English

Sri Lanka: 300 families struggle for a place to live

Three hundred families within the city limits of Colombo have been engaged in a struggle for more than a month, demanding a place to live.

The families set up shanties on the banks of the Kelani River, in an area called Crows Island. On April 29 the People's Alliance (PA) government sent the police to demolish the shanties and chase the families away, claiming the land was needed for “development” work.

The people, shocked by the sudden invasion of police battalions armed with rifles and batons, dispersed in different directions, taking their children with them. But once the police had left they returned to the same plot of land, mended their rudimentary shanties and took up residence there, having no other place to live.

Some of the dwellings had only polyethylene sheets for roofs, while the roofs and walls of others were made out of coconut cadjans. Most of those living under these inhuman conditions are Tamil-speaking day labourers, who perform odd jobs in the city. They must search out such jobs on a daily basis and have neither a regular income nor any organisation to represent them.

On May 27 the police once again descended on the area and chased away the dwellers. This time the police were so brutal the people fled without taking any of their belongings. Many left behind their identity cards, which are rigorously checked at army barricades set up at several places in the city. They now can move about only at the risk of arrest.

A police guard was permanently installed at Crows Island, preventing the families from returning. They then occupied nearby Witts Wyke playground, which belongs to the Colombo municipality. Now the police insist they are illegally encroaching on public property and must vacate from there as well.

These people have no roof over their heads and are forced to move from place to place with their children, including infants. They are frequently drenched by monsoon rains.

When the Socialist Equality Party (SEP) learned of the plight of these families and visited the area, the people complained that none of the parliamentarians and municipal councillors for whom they had voted came to meet with them. They had very harsh words for these officials.

The SEP took the initiative to form an action committee to defend the Crows Island dwellers, with the participation of representatives elected by the dwellers themselves. A Central Committee member of the SEP, S.K. Keerthi, was elected by the dwellers to be the secretary of the committee.

The action committee took several decisions after hearing and discussing a political report given by its secretary on Sunday, May 30. One decision was to form teams to campaign daily for support and funds at nearby workplaces—Colombo Harbour, Fertiliser Corporation, Fisheries Corporation—and among workers in the neighbourhood. It also decided to hold a picket at the city's Town Hall centre and deliver a petition to the mayor of Colombo demanding housing facilities within the city limits.

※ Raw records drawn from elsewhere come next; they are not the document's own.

-- ==== Sys2Proof/Machine/HostSyntax.lean ====
section
/-! DEFINITION. The textual host program (R206) and its pseudo-instructions (R207), as lists of host steps. -/

namespace Sys2Proof.Machine

/-- `WR <REG>, <value>` (R206). -/
def opWr (r : RegName) (v : Word) : HostOp := .regWrite (offsetOf r) .word v

/-- `RD <REG>` (R206). -/
def opRd (r : RegName) : HostOp := .regRead (offsetOf r) .word

/-- Byte stores at the consecutive addresses from `a` on. -/
def storesFrom : Nat → List Byte → List HostOp
  | _, [] => []
  | a, b :: bs => .memWrite a b :: storesFrom (a + 1) bs

/-- `MEM <addr>: <b0> <b1> ...`: stores at consecutive data addresses (R206). The addresses are integers and nothing wraps
around the top of the data space (R163): a byte past 0xFFFFFFFF gets a bus error (log entries 15, 28). The stores are stores
alone: without coherence no write-back goes with them, the model's choice (log entry 28). -/
def opsMem (a : Word) (bytes : List Byte) : List HostOp := storesFrom a.toNat bytes

/-- The expansions of R206 and R207. The products for LEN are taken in the 32 bits a register value has (log entry 28). -/
def expand : HostLine → List HostOp
  | .wr r v => [opWr r v]
  | .rd r => [opRd r]
  | .cmd i => [opWr .cmd (encode i)]
  | .wait => [.wait]
  | .mem a bytes => opsMem a bytes
  | .clr => [opWr .status 0x0000000E#32]
  | .fastblur var src dst w h r st =>
    [opWr .srcAddr src, opWr .dstAddr dst, opWr .width w, opWr .height h, opWr .len (w * h), opWr .radius r,
     opWr .steps st, opWr .cmd (encode (match var with | .T => .blurT | .U => .blurU)), .wait]
  | .unsharpm src work w h amt thr =>
    [opWr .srcAddr src, opWr .workAddr work, opWr .width w, opWr .height h, opWr .len (4 * w * h), opWr .amount amt,
     opWr .threshold thr, opWr .cmd (encode .unsharp), .wait]
  | .line src dst l s r =>
    [opWr .srcAddr src, opWr .dstAddr dst, opWr .lineLen l, opWr .lineStride s, opWr .radius r]

/-- The host steps of a program, each followed by `lead` engine steps. -/
def program (lead : Lead) (lines : List HostLine) : List HostEvent :=
  (lines.flatMap expand).map (fun op => ⟨op, lead⟩)

end Sys2Proof.Machine
end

A successful picket was held for more than an hour beginning noontime on Monday, May 31, with some 40 men and women faced with the housing problem participating alongside SEP members. A decision was taken that they should all should remain in the playground, as it could be locked up if they vacated it.

When a delegation led by the secretary of the action committee went to meet the mayor, he refused to meet with them and directed the delegates to the deputy mayor. After reviewing the petition, the deputy mayor made an appointment to meet with the delegates the next day.

The delegation demanded that the police not be used to evacuate those occupying the playground. They explained that they are staying there in the rain and without a shelter because they have no other place to go. The deputy mayor gave an undertaking that the police would not be used. The action committee immediately informed the police authorities of this assurance from the deputy mayor.

On June 1, when the deputy mayor met with the delegation, he told them he was powerless to provide a permanent place for the dwellers to live and directed them to the Ministry of Housing. Realizing that this was a tactic to demoralise the dwellers by sending them from pillar to post, the action committee insisted that it was the responsibility of the Municipal Council to provide shelter to those who live in the city, as the councillors are elected by the city's voters. At this point the deputy mayor left his office through the back door, saying that he had to attend another function.

Presently the action committee is organising daily political discussions among the dwellers at the occupation site, where they discuss the reasons for intensified social polarisation which has given rise to the housing crisis of the poor. They discuss as well the bankruptcy of all the old organisations that claim to speak for the working class. The experiences with the officials and so-called people's representatives of the capitalist regime, as well as the response received from workers and people from the neighbourhood, are also analysed.

In the course of the campaigns, SEP literature is widely sold and hundreds of rupees for the defence fund are collected. The question of forming a defence guard to protect the dwellers from attacks by the state forces has been raised and is under discussion.